Originally Posted by *mamadelbosque* 
Can I ask why you feel you must have a perfect grass-only yard?? Its just not something I've ever understood, honestly. IMO dandelions and such are pretty. But maybe I'm crazy? We just mow everything the samea nd it all gros at about the same rate and gets mowed and looks just peachy fine...

There is no grass out there, just TONS of weeds and I'm putting in hardscaping and need all the weeds cleared before I can do it. Besides, I personally don't like seeing dandelions in yards, it looks unkempt to me. I like the groomed look and since its an enclosed back yard I'm the only one who will be looking at it and I will have it the way I want it


----------



## griffin2004 (Sep 25, 2003)

Give your local high school a call. There is probably a group looking to make some $$$.

Is this where you're going to put down the gravel?


----------



## PlayaMama (Apr 1, 2007)

in our small town, (pop 150) $7-$10/ hour is the going rate.

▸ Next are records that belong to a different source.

-- ==== Sys2Proof/Machine/HostPort.lean ====
section
/-! DEFINITION. The host port (chapter 10): the reading of a request frame (R175, section 11.4), its own requests STATUS_READ (R179),
COUNTER_READ (R178), RESTART (R177) and an unknown code (R176), and the release of the selection (R175). -/

namespace Sys2Proof.Machine

open Host (Outcome)

/-! ## Request frames (R175, section 11.4) -/

/-- The length of the frame a request code fixes, the code byte included; an unknown code is a frame of one byte (section 11.4). -/
def requestLength (code : Byte) : Nat :=
  match code.toNat with
  | 1 => 2
  | 2 => 4
  | 4 => 2
  | 8 => 2
  | 10 => 6
  | _ => 1

/-- The request of a whole frame: the code picks the command, and the bytes after it are its arguments by offset; bytes after the frame
are not read (R175, section 11.4). -/
def requestOf (code : Byte) (args : List Byte) : Instr :=
  match code.toNat with
  | 1 => .itemRead (byteAt args 0)
  | 2 => .itemWrite (byteAt args 0) (halfAt args 1)
  | 3 => .statusRead
  | 4 => .counterRead (byteAt args 0)
  | 5 => .rosterRead
  | 6 => .allowanceRead
  | 7 => .laneRead
  | 8 => .motionDrain (byteAt args 0)
  | 9 => .framesRead
  | 10 => .remoteStart (byteAt args 0) (byteAt args 1) (byteAt args 2) (halfAt args 3)
  | 11 => .remoteResult
  | 12 => .restart
  | _ => .unknownRequest code

/-- The request taken in a selection from the bytes received in it: none until the last byte of the frame its first byte fixes (R175). -/
def readRequest : List Byte → Option Instr
  | [] => none
  | code :: args => if args.length + 1 < requestLength code then none else some (requestOf code args)

/-- The commands a selection without a reset brings, from the bytes the host clocks in it (R175): the request, if its frame is whole, and
the release, with the number of bytes clocked after the frame. A partial frame is discarded. -/
def selectionCommands (bytes : List Byte) : List Instr :=
  match readRequest bytes with
  | none => [.hostDeselect ⟨0, 0⟩]
  | some c => [c, .hostDeselect ⟨bytes.length - requestLength (byteAt bytes 0), 0⟩]

/-! ## The host port's own requests -/

/-- STATUS_READ (R179): the flags as they stand; a sticky flag whose condition does not hold is cleared. -/
def execStatusRead (s : State) : Outcome State Fault Refusal :=
  onRequest s (fun s =>
    ({ s with host := { s.host with sticky := s.host.sticky &&& s.keptFlags } } : State).withReply .ok
      (leBytes 4 s.flagWord.toNat))

/-- The counters of a group, two bytes each. -/
def counterBytes (l : List Nat) : List Byte := l.flatMap (leBytes 2)

/-- COUNTER_READ (R178): every counter of the group, each set to zero. -/
def execCounterRead (group : Byte) (s : State) : Outcome State Fault Refusal :=
  onRequest s (fun s =>
    let g := group.toNat
    if 4 < g then s.withReply .badArgument []
    else
      let l := s.counters.group g
      ({ s with counters := s.counters.setGroup g (l.map (fun _ => 0)) } : State).withReply .ok (counterBytes l))

/-- The first RESTART queues its notice and starts the 50 ms timer; a further one leaves the timer as it runs (R177). -/
def State.requestRestart (s : State) : State :=
  match s.host.restartFrom with
  | some _ => s
  | none =>
    ({ s with host := { s.host with restartFrom := some s.clock.now } } : State).offerNotice noticeLeaving 0

/-- RESTART (R177). -/
def execRestart (s : State) : Outcome State Fault Refusal :=
  onRequest s (fun s => s.requestRestart.withReply .ok [])

/-- UNKNOWN_REQUEST (R176): answered UNKNOWN, nothing else changes. The twelve known codes are other commands. -/
def execUnknownRequest (code : Byte) (s : State) : Outcome State Fault Refusal :=
  if code.toNat = 0 ∨ 12 < code.toNat then onRequest s (fun s => s.withReply .unknown [])
  else .refused .knownRequestCode

/-- What the host took of a reply: its bytes, and zero bytes after its end (R175). -/
def clockedBytes (n : Nat) (reply : List Byte) : List Byte := reply.take n ++ List.replicate (n - reply.length) 0

/-- What the host took in the selection now released: of a reply cut off by a reset the bytes clocked before it, and zero bytes for the
rest of the selection (R175). -/
def HostPort.clockedOut (c : Clocking) (h : HostPort) : List Byte :=
  match h.cut with
  | none => clockedBytes c.total h.reply
  | some r => clockedBytes (min c.beforeReset c.total) r ++ List.replicate (c.total - c.beforeReset) 0

/-- HOST_DESELECT (R175): the rest of the reply is lost, and the next selection begins a new transaction. The selection input lies
outside the die: its release counts at a node without power too (assumption 8). -/
def execHostDeselect (clocked : Clocking) (s : State) : Outcome State Fault Refusal :=
  .next { s with host := { s.host with
    clocked := s.host.clockedOut clocked, reply := [], taken := false, cut := none } }

end Sys2Proof.Machine
end

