/-- An accepted ASK aimed at this node is served and answered by its operation (R166 to R168), and none at a listen-only node, from its own
address or while a remote restart is pending; an accepted ANSWER to this node ends the request it matches with DONE and is otherwise
counted as stale (R171, R174); requester address 0 is a strap-faulted node's by the model's choice (assumption 42). -/
def Obligations.AsksAreServedAndAnswersMatched : Prop :=
  ∀ (s : State) (sender : Addr) (p : List Byte) (lt ll : Nat),
    let mine := (byteAt p 0).toNat = s.straps.addr.toNat
    let asked := s.contentArrives ⟨sender, .ask, p, lt, ll⟩
    let answer (u : State) (st : Status) (v : Half) : State :=
      u.offerBurst .answer ([BitVec.ofNat 8 sender.toNat, byteAt p 1, st.code] ++ leBytes 2 v.toNat)
    let item := (byteAt p 3).toNat
    let index := (halfAt p 4).toNat
    (¬ mine ∨ s.roster.join = .listenOnly ∨ sender = s.straps.addr ∨ s.remote.restartFrom ≠ none → asked = s) ∧
    (mine → s.roster.join ≠ .listenOnly → sender ≠ s.straps.addr → s.remote.restartFrom = none →
      (byteAt p 2 = 1 → asked = answer s (s.readItem item).1 (s.readItem item).2) ∧
      (byteAt p 2 = 2 →
        let w := s.writeItem item (halfAt p 4)
        asked = answer w.state w.status w.value) ∧
      (byteAt p 2 = 3 →
        ((s.counters.group item)[index]? = none → asked = answer s .noItem 0) ∧
        ∀ v, (s.counters.group item)[index]? = some v →
          asked = answer { s with counters := s.counters.setGroup item ((s.counters.group item).set index 0) } .ok
            (BitVec.ofNat 16 v)) ∧
      (byteAt p 2 = 4 →
        let due : Remote := { s.remote with restartFrom := some s.clock.now }
        let u := answer { s with remote := due } .ok 0
        (u.rail.nextId = s.rail.nextId → asked = u) ∧
        (u.rail.nextId ≠ s.rail.nextId → asked = { u with remote := { due with restartAnswer := some s.rail.nextId } })) ∧
      ((byteAt p 2).toNat = 0 ∨ 4 < (byteAt p 2).toNat → asked = answer s .unknown 0)) ∧
    let given := s.contentArrives ⟨sender, .answer, p, lt, ll⟩
    let matched := s.remote.state = .awaiting ∧ sender.toNat = s.remote.target.toNat ∧ byteAt p 1 = s.remote.tag
    (¬ mine → given = s) ∧
    (mine → matched →
      given.remote = { s.remote with
        state := .done, deadlineFrom := none, answerStatus := byteAt p 2, answerValue := halfAt p 3 } ∧
      given.sticky .remoteDone = true ∧
      given = { s with remote := given.remote, host := { s.host with sticky := given.host.sticky } }) ∧
    (mine → ¬ matched → given = { s with remote := { s.remote with stale := min (s.remote.stale + 1) 65535 } })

if you can see the fox tail seeds it's too late to how them under. they will just reseed themselves. if you know they are there and the seeds aren't yet visible, get 'em quick!! i'd skip the chemicals too, killing them after they've seeded will just cause them to drop their seeds faster.

the trick with foxtails is to pull them when they are still green or be really careful, and probably pay more, to get all the seeds you can when you pluck them, either way i'd move quickly because they just get worse as the season goes on.


----------



## Satori (Jan 30, 2003)

Quote:


Originally Posted by *griffin2004* 
Give your local high school a call. There is probably a group looking to make some $$$.

Is this where you're going to put down the gravel?

yep!









Quote:


Originally Posted by *PlayaMama* 
in our small town, (pop 150) $7-$10/ hour is the going rate.

if you can see the fox tail seeds it's too late to how them under. they will just reseed themselves. if you know they are there and the seeds aren't yet visible, get 'em quick!! i'd skip the chemicals too, killing them after they've seeded will just cause them to drop their seeds faster.

the trick with foxtails is to pull them when they are still green or be really careful, and probably pay more, to get all the seeds you can when you pluck them, either way i'd move quickly because they just get worse as the season goes on.

no seeds yet, I thought maybe it was winter rye or something becasue all the sudden over the past month a "lawn" has popped up and my mom clued me in that they were foxtails lol


----------



## number572 (Aug 25, 2004)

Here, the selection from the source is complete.